About this task: Lines from the top of the entries down to the line with "SET STALL LIMIT" must be set down exactly as they stand, with both ends retained.

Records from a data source
====
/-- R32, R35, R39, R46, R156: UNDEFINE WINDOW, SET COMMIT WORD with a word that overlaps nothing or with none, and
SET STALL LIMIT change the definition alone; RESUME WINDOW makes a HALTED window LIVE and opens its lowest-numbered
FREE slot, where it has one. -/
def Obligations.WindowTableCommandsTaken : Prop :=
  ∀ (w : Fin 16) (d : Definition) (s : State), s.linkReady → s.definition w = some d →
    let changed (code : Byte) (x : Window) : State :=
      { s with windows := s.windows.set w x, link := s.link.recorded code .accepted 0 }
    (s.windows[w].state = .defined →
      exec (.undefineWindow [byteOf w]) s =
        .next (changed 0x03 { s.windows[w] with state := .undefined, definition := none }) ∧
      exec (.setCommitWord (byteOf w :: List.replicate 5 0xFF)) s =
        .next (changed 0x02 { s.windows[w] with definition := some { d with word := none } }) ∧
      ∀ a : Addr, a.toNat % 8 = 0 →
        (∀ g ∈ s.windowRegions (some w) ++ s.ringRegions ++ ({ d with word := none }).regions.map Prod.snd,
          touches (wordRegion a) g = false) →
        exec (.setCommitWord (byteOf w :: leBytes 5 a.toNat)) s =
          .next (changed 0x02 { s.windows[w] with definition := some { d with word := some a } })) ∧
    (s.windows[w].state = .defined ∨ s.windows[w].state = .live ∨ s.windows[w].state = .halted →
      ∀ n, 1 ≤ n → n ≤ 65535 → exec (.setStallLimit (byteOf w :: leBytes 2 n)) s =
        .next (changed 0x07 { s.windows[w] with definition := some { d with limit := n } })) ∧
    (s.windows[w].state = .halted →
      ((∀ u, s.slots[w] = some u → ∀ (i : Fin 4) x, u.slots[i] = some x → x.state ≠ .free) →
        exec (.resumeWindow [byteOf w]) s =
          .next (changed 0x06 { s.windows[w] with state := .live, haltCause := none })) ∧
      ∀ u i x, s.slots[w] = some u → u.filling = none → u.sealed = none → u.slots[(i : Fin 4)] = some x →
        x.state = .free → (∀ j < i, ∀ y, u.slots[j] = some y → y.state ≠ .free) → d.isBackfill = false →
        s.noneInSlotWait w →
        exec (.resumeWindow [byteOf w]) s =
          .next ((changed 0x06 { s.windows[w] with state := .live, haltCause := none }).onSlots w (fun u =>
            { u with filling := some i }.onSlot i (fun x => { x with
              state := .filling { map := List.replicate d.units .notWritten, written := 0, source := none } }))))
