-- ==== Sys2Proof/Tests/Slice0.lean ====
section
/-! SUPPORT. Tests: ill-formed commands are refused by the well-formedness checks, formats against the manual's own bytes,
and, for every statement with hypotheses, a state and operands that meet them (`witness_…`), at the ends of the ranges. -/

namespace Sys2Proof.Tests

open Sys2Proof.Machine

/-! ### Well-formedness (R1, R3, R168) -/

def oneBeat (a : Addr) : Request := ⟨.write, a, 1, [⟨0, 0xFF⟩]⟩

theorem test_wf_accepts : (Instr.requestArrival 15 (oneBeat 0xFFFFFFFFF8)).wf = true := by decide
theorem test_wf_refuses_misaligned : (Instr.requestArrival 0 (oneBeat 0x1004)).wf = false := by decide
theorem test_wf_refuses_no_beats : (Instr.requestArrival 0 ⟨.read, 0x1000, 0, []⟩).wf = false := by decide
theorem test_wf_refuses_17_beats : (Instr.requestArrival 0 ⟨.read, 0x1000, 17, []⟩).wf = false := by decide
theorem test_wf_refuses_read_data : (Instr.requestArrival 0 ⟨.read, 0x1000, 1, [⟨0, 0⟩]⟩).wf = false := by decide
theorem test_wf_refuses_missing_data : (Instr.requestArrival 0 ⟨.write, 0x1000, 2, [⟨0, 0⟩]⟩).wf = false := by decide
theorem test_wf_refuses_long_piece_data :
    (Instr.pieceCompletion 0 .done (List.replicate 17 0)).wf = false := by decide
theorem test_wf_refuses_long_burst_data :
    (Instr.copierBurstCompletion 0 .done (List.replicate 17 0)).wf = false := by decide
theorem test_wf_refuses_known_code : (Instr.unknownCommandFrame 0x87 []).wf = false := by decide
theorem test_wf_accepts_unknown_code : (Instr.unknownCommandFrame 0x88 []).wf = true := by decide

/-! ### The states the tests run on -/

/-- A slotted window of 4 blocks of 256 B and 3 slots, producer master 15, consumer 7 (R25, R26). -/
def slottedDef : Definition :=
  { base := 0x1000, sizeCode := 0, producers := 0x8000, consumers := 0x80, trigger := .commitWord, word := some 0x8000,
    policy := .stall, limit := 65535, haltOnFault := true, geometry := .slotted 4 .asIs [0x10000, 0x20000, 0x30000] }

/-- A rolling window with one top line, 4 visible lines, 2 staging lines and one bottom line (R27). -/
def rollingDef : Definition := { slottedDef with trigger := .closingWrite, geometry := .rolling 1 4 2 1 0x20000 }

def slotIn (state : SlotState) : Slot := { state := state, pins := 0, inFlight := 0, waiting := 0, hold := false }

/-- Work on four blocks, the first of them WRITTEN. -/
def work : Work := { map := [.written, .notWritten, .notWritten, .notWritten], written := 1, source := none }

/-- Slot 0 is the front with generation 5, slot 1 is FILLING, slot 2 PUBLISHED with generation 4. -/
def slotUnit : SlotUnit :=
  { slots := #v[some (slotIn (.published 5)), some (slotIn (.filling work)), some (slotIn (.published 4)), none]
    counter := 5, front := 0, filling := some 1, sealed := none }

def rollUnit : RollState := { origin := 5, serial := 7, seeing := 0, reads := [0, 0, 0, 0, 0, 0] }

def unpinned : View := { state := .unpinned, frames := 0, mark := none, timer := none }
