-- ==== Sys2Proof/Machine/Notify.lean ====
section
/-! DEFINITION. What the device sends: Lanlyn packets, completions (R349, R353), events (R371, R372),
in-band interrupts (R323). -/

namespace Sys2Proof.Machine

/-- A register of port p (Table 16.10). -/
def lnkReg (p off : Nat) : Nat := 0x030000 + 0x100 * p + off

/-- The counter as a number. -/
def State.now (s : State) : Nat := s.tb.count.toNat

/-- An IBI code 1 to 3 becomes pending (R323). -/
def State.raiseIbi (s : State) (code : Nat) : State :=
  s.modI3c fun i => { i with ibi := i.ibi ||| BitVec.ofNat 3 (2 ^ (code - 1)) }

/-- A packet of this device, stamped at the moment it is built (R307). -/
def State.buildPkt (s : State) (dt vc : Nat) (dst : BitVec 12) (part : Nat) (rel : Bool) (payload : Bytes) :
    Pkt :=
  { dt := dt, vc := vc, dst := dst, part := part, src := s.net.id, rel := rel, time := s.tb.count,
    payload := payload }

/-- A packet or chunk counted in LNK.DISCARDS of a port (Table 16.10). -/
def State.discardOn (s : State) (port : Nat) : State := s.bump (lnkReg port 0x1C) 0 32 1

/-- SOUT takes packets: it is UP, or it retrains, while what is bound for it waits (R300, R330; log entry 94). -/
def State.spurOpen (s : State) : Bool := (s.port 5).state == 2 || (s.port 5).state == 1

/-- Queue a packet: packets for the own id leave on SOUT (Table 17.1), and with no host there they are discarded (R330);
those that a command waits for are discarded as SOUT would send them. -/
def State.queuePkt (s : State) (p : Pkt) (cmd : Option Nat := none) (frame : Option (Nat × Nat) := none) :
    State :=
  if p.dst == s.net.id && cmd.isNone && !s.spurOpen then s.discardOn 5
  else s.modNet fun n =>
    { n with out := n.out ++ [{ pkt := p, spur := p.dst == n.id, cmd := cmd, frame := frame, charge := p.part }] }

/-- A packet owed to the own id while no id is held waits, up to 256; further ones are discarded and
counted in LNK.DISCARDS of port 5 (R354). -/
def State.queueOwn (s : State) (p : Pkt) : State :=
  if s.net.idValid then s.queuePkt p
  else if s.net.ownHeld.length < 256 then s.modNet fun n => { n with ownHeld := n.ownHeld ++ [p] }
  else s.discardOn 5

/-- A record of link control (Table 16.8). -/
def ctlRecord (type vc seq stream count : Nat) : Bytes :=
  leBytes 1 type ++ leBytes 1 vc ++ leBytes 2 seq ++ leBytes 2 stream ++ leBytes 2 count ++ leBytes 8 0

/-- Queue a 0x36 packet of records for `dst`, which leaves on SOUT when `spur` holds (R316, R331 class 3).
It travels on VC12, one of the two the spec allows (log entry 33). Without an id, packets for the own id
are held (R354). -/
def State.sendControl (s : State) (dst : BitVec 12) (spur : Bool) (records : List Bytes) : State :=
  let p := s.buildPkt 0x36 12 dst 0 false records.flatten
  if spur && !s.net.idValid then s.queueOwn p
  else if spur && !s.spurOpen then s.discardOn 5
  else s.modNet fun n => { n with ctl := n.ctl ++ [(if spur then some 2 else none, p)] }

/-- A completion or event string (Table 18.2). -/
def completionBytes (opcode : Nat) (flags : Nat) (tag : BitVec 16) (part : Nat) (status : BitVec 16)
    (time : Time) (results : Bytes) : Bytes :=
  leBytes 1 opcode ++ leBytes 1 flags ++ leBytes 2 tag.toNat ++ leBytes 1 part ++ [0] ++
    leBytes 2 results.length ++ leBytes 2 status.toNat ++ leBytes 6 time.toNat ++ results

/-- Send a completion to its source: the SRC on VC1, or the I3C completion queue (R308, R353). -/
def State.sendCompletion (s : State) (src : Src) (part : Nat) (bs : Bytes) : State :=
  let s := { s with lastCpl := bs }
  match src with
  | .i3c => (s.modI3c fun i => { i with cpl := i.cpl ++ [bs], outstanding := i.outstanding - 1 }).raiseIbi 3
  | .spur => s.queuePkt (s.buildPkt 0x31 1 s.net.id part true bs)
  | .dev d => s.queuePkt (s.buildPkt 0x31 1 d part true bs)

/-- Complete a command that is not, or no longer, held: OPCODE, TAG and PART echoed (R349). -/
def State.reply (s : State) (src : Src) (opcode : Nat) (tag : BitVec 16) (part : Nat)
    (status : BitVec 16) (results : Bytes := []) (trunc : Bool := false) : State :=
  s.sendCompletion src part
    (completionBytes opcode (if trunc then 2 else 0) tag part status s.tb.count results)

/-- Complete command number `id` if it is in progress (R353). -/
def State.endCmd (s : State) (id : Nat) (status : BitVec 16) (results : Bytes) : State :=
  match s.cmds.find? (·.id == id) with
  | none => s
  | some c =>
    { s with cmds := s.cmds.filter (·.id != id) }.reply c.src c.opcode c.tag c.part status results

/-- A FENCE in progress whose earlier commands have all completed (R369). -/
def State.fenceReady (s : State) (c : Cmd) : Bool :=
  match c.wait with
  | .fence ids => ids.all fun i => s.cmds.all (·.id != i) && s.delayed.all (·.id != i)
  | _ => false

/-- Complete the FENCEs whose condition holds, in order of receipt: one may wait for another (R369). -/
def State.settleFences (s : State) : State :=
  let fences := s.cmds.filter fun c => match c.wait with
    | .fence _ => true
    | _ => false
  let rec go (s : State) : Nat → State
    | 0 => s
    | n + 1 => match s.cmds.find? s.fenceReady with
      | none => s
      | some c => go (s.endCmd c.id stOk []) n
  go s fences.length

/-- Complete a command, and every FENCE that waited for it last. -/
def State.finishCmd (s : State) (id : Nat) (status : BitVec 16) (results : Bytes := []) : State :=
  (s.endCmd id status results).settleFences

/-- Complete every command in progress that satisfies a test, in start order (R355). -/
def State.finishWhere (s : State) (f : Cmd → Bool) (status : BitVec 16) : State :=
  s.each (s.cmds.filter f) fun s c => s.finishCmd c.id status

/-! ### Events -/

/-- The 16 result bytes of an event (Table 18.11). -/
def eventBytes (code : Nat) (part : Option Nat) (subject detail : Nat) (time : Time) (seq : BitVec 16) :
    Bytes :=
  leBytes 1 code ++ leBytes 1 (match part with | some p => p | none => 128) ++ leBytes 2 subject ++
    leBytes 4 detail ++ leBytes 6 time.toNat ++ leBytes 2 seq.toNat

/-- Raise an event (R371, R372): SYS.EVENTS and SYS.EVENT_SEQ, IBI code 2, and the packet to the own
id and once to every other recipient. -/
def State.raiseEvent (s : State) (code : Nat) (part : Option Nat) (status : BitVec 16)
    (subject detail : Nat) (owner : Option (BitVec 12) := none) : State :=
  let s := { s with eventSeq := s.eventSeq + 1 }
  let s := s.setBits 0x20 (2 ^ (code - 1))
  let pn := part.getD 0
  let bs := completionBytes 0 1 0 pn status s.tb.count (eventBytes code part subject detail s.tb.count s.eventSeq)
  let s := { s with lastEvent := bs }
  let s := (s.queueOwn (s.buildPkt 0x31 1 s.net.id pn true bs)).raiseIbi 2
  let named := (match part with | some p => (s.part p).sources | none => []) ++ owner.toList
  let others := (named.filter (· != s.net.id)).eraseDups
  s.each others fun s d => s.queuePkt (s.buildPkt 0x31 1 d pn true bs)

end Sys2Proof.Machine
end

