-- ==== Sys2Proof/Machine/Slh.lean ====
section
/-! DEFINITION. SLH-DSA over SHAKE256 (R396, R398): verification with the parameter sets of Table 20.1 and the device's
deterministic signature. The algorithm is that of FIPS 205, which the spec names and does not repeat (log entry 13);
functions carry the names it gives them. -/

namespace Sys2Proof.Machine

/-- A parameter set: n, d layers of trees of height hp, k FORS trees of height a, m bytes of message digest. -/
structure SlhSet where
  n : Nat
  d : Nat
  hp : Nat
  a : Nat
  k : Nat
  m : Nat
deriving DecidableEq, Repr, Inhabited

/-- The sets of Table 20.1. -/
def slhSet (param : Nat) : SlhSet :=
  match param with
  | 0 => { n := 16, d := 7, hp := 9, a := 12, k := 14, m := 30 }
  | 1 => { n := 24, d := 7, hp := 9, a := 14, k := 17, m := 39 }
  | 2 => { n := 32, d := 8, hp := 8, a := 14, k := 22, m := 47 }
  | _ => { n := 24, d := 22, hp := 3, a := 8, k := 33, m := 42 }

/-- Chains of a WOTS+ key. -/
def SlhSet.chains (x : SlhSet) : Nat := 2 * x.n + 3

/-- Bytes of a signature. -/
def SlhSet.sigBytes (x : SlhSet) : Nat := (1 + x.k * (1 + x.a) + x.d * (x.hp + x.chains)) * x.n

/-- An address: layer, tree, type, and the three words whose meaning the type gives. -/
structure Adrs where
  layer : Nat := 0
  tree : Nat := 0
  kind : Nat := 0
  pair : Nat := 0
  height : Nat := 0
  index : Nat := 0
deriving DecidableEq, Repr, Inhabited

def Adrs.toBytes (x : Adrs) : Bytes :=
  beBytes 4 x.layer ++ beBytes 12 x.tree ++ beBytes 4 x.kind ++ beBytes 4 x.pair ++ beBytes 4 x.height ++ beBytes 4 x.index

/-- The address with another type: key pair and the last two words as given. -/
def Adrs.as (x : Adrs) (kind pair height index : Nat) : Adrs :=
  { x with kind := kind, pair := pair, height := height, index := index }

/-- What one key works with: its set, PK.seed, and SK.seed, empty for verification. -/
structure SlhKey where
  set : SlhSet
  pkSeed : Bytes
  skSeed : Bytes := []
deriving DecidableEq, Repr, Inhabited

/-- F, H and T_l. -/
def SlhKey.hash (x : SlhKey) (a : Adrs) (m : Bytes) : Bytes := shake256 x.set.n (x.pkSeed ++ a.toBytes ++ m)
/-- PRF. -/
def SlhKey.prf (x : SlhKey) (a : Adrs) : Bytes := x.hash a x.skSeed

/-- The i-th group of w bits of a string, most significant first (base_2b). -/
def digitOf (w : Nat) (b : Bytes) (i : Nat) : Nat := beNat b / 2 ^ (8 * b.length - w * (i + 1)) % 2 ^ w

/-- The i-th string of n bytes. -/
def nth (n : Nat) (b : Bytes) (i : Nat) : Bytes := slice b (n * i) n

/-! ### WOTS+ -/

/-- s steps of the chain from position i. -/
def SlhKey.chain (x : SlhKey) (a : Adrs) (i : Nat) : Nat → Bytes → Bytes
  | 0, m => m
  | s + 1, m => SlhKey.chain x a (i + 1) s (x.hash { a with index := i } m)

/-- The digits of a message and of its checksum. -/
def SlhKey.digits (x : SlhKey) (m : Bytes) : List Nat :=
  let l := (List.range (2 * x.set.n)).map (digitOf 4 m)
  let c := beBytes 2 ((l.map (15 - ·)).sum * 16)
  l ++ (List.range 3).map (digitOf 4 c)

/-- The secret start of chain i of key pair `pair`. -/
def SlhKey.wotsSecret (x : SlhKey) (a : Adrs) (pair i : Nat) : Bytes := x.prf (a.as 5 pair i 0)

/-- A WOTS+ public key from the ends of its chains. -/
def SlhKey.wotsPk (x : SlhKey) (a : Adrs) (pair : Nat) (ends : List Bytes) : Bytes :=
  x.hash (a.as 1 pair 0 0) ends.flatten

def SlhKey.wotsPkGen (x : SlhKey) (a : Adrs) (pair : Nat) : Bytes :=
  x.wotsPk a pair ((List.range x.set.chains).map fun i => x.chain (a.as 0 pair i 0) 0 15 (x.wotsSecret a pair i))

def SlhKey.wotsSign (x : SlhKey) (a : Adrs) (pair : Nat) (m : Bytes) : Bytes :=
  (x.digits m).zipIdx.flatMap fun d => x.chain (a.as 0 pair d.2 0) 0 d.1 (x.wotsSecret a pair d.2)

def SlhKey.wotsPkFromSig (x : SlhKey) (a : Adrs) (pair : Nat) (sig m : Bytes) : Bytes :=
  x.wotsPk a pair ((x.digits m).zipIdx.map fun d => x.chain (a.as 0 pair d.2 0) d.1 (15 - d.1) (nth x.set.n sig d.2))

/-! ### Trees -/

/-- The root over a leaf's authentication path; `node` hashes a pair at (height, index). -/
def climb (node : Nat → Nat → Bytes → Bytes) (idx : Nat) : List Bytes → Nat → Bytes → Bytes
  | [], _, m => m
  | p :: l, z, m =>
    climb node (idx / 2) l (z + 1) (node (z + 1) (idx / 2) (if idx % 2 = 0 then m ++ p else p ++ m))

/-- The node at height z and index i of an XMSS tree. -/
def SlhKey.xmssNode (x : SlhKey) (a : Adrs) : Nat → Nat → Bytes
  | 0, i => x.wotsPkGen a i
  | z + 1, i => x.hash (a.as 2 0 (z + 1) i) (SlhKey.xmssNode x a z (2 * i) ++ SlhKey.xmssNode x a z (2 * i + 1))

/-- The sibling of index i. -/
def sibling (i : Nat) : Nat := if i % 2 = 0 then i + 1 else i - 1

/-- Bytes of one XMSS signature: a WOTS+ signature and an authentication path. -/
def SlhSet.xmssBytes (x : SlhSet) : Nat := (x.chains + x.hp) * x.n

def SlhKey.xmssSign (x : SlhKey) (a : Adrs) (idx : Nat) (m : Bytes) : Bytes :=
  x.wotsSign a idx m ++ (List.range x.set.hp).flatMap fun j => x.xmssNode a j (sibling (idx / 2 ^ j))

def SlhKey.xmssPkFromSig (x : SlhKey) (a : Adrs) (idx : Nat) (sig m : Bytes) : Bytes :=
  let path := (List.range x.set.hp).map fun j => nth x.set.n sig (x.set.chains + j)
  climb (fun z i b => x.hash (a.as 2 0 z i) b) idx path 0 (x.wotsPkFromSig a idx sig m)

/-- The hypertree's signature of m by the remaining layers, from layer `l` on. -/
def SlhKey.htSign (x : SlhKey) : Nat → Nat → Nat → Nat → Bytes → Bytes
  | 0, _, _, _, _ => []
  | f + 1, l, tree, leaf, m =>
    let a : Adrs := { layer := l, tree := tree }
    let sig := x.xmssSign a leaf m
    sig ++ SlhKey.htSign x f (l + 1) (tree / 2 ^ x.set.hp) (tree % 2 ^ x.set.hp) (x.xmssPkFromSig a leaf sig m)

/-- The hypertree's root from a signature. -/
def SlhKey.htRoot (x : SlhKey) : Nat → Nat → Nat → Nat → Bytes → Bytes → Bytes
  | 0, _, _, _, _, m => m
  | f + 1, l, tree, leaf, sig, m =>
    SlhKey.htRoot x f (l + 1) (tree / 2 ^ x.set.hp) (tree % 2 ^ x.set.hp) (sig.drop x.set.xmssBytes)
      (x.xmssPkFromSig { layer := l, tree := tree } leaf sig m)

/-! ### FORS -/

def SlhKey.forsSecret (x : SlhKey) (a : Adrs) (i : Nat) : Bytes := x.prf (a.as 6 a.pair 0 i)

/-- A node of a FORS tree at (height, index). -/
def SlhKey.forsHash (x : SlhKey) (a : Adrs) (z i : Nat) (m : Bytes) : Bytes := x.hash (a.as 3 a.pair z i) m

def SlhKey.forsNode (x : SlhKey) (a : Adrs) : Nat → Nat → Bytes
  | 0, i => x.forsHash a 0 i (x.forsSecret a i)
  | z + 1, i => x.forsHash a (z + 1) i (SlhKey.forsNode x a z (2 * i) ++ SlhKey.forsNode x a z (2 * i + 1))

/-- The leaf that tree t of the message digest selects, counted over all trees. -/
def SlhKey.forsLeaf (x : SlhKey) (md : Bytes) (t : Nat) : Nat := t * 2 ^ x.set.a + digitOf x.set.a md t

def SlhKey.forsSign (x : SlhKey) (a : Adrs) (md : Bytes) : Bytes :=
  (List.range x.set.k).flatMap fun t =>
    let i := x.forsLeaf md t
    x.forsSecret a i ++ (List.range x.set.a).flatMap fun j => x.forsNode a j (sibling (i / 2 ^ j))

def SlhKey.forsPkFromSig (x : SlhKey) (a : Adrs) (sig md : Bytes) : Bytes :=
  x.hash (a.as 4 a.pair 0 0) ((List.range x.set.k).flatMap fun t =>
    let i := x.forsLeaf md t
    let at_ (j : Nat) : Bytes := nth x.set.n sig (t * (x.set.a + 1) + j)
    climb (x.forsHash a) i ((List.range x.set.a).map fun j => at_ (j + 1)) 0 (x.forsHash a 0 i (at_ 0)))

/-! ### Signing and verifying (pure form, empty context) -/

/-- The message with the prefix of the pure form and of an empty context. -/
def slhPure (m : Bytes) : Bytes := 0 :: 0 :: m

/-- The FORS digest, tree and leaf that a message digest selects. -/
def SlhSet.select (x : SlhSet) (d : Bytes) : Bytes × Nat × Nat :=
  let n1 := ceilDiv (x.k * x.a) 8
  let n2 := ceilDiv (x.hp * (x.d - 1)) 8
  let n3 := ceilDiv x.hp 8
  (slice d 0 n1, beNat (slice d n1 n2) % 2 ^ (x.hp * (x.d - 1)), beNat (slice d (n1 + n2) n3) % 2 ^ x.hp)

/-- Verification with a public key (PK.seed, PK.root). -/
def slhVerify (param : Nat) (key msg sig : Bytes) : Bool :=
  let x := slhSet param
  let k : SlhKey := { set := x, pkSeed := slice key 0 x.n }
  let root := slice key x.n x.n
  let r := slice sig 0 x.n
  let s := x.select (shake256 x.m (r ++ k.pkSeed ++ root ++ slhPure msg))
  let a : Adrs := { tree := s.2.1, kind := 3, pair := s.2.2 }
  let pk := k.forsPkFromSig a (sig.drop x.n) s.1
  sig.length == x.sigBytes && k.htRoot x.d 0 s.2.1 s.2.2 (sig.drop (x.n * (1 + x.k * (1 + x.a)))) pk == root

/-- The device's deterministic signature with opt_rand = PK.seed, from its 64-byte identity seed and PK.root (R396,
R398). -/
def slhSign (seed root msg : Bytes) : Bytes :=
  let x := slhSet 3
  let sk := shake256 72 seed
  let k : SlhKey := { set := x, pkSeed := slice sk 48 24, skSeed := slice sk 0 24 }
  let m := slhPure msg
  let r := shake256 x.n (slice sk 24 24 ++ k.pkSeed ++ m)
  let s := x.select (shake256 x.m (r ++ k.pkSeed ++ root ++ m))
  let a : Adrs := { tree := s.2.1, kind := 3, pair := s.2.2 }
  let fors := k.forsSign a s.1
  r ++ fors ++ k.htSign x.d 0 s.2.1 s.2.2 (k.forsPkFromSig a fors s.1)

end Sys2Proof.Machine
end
====
Response below:
/-- R32, R35, R39, R46, R156: UNDEFINE WINDOW, SET COMMIT WORD with a word that overlaps nothing or with none, and
SET STALL LIMIT change the definition alone; RESUME WINDOW makes a HALTED window LIVE and opens its lowest-numbered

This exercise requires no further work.